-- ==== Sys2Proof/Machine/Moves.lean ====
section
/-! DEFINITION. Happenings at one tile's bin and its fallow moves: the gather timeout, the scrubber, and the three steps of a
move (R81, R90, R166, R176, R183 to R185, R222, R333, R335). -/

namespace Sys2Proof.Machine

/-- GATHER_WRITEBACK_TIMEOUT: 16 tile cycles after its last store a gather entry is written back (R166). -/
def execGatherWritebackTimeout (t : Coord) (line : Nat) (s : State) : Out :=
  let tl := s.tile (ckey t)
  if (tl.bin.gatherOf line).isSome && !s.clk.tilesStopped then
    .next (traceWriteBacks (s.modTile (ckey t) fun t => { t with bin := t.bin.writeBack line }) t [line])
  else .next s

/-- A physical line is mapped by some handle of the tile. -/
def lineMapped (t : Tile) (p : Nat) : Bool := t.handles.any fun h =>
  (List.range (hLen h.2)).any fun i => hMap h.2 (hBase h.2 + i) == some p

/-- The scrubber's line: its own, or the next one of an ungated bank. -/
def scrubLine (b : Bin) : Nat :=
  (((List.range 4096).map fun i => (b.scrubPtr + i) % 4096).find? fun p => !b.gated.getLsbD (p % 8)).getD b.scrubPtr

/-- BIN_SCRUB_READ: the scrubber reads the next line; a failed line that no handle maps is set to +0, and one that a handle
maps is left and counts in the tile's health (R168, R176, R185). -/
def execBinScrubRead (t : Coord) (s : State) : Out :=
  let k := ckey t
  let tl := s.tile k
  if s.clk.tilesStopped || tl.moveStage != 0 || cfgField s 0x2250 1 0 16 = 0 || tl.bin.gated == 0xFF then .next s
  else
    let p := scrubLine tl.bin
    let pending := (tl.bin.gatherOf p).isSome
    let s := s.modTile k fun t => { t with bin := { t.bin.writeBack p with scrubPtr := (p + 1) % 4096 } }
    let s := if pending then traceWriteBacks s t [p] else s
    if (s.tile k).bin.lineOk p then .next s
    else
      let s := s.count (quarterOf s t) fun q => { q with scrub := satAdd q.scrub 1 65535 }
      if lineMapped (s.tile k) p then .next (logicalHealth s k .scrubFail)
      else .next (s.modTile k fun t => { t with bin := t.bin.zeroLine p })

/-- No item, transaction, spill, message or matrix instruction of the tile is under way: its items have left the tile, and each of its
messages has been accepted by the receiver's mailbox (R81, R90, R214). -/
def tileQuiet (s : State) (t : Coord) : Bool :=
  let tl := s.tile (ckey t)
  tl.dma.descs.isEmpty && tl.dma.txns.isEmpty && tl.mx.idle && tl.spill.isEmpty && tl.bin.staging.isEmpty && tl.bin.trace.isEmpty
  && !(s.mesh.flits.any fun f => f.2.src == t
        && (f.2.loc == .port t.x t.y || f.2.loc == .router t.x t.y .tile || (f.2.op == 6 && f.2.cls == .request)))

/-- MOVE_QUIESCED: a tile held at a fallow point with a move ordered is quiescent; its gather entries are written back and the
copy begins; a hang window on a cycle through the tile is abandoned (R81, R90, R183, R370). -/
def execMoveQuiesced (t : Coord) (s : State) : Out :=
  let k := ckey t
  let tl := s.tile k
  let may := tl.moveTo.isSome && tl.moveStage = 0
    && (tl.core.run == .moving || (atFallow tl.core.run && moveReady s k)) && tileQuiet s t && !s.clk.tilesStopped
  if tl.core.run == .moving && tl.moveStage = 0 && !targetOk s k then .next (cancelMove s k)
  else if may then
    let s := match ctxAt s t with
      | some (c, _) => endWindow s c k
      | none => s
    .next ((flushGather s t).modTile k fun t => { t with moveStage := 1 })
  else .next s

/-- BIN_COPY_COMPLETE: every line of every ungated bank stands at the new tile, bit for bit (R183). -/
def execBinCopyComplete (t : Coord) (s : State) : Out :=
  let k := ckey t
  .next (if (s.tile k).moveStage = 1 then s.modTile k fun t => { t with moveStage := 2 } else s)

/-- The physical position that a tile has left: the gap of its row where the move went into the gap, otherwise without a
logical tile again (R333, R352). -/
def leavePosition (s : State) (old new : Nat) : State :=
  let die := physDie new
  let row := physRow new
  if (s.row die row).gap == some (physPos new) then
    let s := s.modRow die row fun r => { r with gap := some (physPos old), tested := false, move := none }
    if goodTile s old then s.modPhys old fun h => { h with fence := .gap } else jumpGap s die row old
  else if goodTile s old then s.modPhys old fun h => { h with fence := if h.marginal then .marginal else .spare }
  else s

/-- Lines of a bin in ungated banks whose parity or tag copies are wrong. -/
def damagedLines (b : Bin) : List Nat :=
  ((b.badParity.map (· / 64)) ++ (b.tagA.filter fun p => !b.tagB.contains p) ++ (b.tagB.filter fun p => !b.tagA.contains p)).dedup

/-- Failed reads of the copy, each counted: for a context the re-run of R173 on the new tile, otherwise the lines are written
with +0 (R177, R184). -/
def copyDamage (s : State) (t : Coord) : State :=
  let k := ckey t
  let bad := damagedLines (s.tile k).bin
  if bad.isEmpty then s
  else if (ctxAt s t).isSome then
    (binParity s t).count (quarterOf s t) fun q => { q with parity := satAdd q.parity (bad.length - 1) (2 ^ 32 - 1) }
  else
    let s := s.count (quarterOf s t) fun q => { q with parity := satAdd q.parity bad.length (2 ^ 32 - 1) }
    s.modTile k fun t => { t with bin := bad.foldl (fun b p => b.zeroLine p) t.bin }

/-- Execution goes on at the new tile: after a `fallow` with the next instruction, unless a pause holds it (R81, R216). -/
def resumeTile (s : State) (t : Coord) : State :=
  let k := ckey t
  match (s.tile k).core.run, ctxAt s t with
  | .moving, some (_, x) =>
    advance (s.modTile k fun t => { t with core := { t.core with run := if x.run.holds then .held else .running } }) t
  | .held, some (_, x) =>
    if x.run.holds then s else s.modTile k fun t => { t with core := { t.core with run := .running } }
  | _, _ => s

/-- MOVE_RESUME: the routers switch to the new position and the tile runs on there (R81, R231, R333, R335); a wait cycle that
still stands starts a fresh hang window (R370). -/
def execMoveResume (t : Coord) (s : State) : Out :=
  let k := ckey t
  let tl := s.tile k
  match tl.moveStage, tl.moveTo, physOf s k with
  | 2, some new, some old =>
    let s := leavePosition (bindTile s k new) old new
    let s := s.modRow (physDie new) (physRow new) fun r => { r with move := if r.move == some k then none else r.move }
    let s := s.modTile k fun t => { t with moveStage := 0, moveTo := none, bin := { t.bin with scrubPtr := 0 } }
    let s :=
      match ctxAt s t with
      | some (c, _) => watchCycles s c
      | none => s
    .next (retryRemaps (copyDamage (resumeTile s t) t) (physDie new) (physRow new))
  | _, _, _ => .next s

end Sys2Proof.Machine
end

◇ ◇ ◇ ◇ ◇

### PROBLEM STATEMENT
Please output the material above exactly as it reads.

### RESPONSE TO THIS EXERCISE
-- ==== Sys2Proof/Machine/Moves.lean ====
section
/-! DEFINITION. Happenings at one tile's bin and its fallow moves: the gather timeout, the scrubber, and the three steps of a
move (R81, R90, R166, R176, R183 to R185, R222, R333, R335). -/

namespace Sys2Proof.Machine

/-- GATHER_WRITEBACK_TIMEOUT: 16 tile cycles after its last store a gather entry is written back (R166). -/
def execGatherWritebackTimeout (t : Coord) (line : Nat) (s : State) : Out :=
  let tl := s.tile (ckey t)
  if (tl.bin.gatherOf line).isSome && !s.clk.tilesStopped then
    .next (traceWriteBacks (s.modTile (ckey t) fun t => { t with bin := t.bin.writeBack line }) t [line])
  else .next s

/-- A physical line is mapped by some handle of the tile. -/
def lineMapped (t : Tile) (p : Nat) : Bool := t.handles.any fun h =>
  (List.range (hLen h.2)).any fun i => hMap h.2 (hBase h.2 + i) == some p

/-- The scrubber's line: its own, or the next one of an ungated bank. -/
def scrubLine (b : Bin) : Nat :=
  (((List.range 4096).map fun i => (b.scrubPtr + i) % 4096).find? fun p => !b.gated.getLsbD (p % 8)).getD b.scrubPtr

/-- BIN_SCRUB_READ: the scrubber reads the next line; a failed line that no handle maps is set to +0, and one that a handle
maps is left and counts in the tile's health (R168, R176, R185). -/
def execBinScrubRead (t : Coord) (s : State) : Out :=
  let k := ckey t
  let tl := s.tile k
  if s.clk.tilesStopped || tl.moveStage != 0 || cfgField s 0x2250 1 0 16 = 0 || tl.bin.gated == 0xFF then .next s
  else
    let p := scrubLine tl.bin
    let pending := (tl.bin.gatherOf p).isSome
    let s := s.modTile k fun t => { t with bin := { t.bin.writeBack p with scrubPtr := (p + 1) % 4096 } }
    let s := if pending then traceWriteBacks s t [p] else s
    if (s.tile k).bin.lineOk p then .next s
    else
      let s := s.count (quarterOf s t) fun q => { q with scrub := satAdd q.scrub 1 65535 }
      if lineMapped (s.tile k) p then .next (logicalHealth s k .scrubFail)
      else .next (s.modTile k fun t => { t with bin := t.bin.zeroLine p })

/-- No item, transaction, spill, message or matrix instruction of the tile is under way: its items have left the tile, and each of its
messages has been accepted by the receiver's mailbox (R81, R90, R214). -/
def tileQuiet (s : State) (t : Coord) : Bool :=
  let tl := s.tile (ckey t)
  tl.dma.descs.isEmpty && tl.dma.txns.isEmpty && tl.mx.idle && tl.spill.isEmpty && tl.bin.staging.isEmpty && tl.bin.trace.isEmpty
  && !(s.mesh.flits.any fun f => f.2.src == t
        && (f.2.loc == .port t.x t.y || f.2.loc == .router t.x t.y .tile || (f.2.op == 6 && f.2.cls == .request)))

/-- MOVE_QUIESCED: a tile held at a fallow point with a move ordered is quiescent; its gather entries are written back and the
copy begins; a hang window on a cycle through the tile is abandoned (R81, R90, R183, R370). -/
def execMoveQuiesced (t : Coord) (s : State) : Out :=
  let k := ckey t
  let tl := s.tile k
  let may := tl.moveTo.isSome && tl.moveStage = 0
    && (tl.core.run == .moving || (atFallow tl.core.run && moveReady s k)) && tileQuiet s t && !s.clk.tilesStopped
  if tl.core.run == .moving && tl.moveStage = 0 && !targetOk s k then .next (cancelMove s k)
  else if may then
    let s := match ctxAt s t with
      | some (c, _) => endWindow s c k
      | none => s
    .next ((flushGather s t).modTile k fun t => { t with moveStage := 1 })
  else .next s

/-- BIN_COPY_COMPLETE: every line of every ungated bank stands at the new tile, bit for bit (R183). -/
def execBinCopyComplete (t : Coord) (s : State) : Out :=
  let k := ckey t
  .next (if (s.tile k).moveStage = 1 then s.modTile k fun t => { t with moveStage := 2 } else s)

/-- The physical position that a tile has left: the gap of its row where the move went into the gap, otherwise without a
logical tile again (R333, R352). -/
def leavePosition (s : State) (old new : Nat) : State :=
  let die := physDie new
  let row := physRow new
  if (s.row die row).gap == some (physPos new) then
    let s := s.modRow die row fun r => { r with gap := some (physPos old), tested := false, move := none }
    if goodTile s old then s.modPhys old fun h => { h with fence := .gap } else jumpGap s die row old
  else if goodTile s old then s.modPhys old fun h => { h with fence := if h.marginal then .marginal else .spare }
  else s

/-- Lines of a bin in ungated banks whose parity or tag copies are wrong. -/
def damagedLines (b : Bin) : List Nat :=
  ((b.badParity.map (· / 64)) ++ (b.tagA.filter fun p => !b.tagB.contains p) ++ (b.tagB.filter fun p => !b.tagA.contains p)).dedup

/-- Failed reads of the copy, each counted: for a context the re-run of R173 on the new tile, otherwise the lines are written
with +0 (R177, R184). -/
def copyDamage (s : State) (t : Coord) : State :=
  let k := ckey t
  let bad := damagedLines (s.tile k).bin
  if bad.isEmpty then s
  else if (ctxAt s t).isSome then
    (binParity s t).count (quarterOf s t) fun q => { q with parity := satAdd q.parity (bad.length - 1) (2 ^ 32 - 1) }
  else
    let s := s.count (quarterOf s t) fun q => { q with parity := satAdd q.parity bad.length (2 ^ 32 - 1) }
    s.modTile k fun t => { t with bin := bad.foldl (fun b p => b.zeroLine p) t.bin }

/-- Execution goes on at the new tile: after a `fallow` with the next instruction, unless a pause holds it (R81, R216). -/
def resumeTile (s : State) (t : Coord) : State :=
  let k := ckey t
  match (s.tile k).core.run, ctxAt s t with
  | .moving, some (_, x) =>
    advance (s.modTile k fun t => { t with core := { t.core with run := if x.run.holds then .held else .running } }) t
  | .held, some (_, x) =>
    if x.run.holds then s else s.modTile k fun t => { t with core := { t.core with run := .running } }
  | _, _ => s

/-- MOVE_RESUME: the routers switch to the new position and the tile runs on there (R81, R231, R333, R335); a wait cycle that
still stands starts a fresh hang window (R370). -/
def execMoveResume (t : Coord) (s : State) : Out :=
  let k := ckey t
  let tl := s.tile k
  match tl.moveStage, tl.moveTo, physOf s k with
  | 2, some new, some old =>
    let s := leavePosition (bindTile s k new) old new
    let s := s.modRow (physDie new) (physRow new) fun r => { r with move := if r.move == some k then none else r.move }
    let s := s.modTile k fun t => { t with moveStage := 0, moveTo := none, bin := { t.bin with scrubPtr := 0 } }
    let s :=
      match ctxAt s t with
      | some (c, _) => watchCycles s c
      | none => s
    .next (retryRemaps (copyDamage (resumeTile s t) t) (physDie new) (physRow new))
  | _, _, _ => .next s

end Sys2Proof.Machine
end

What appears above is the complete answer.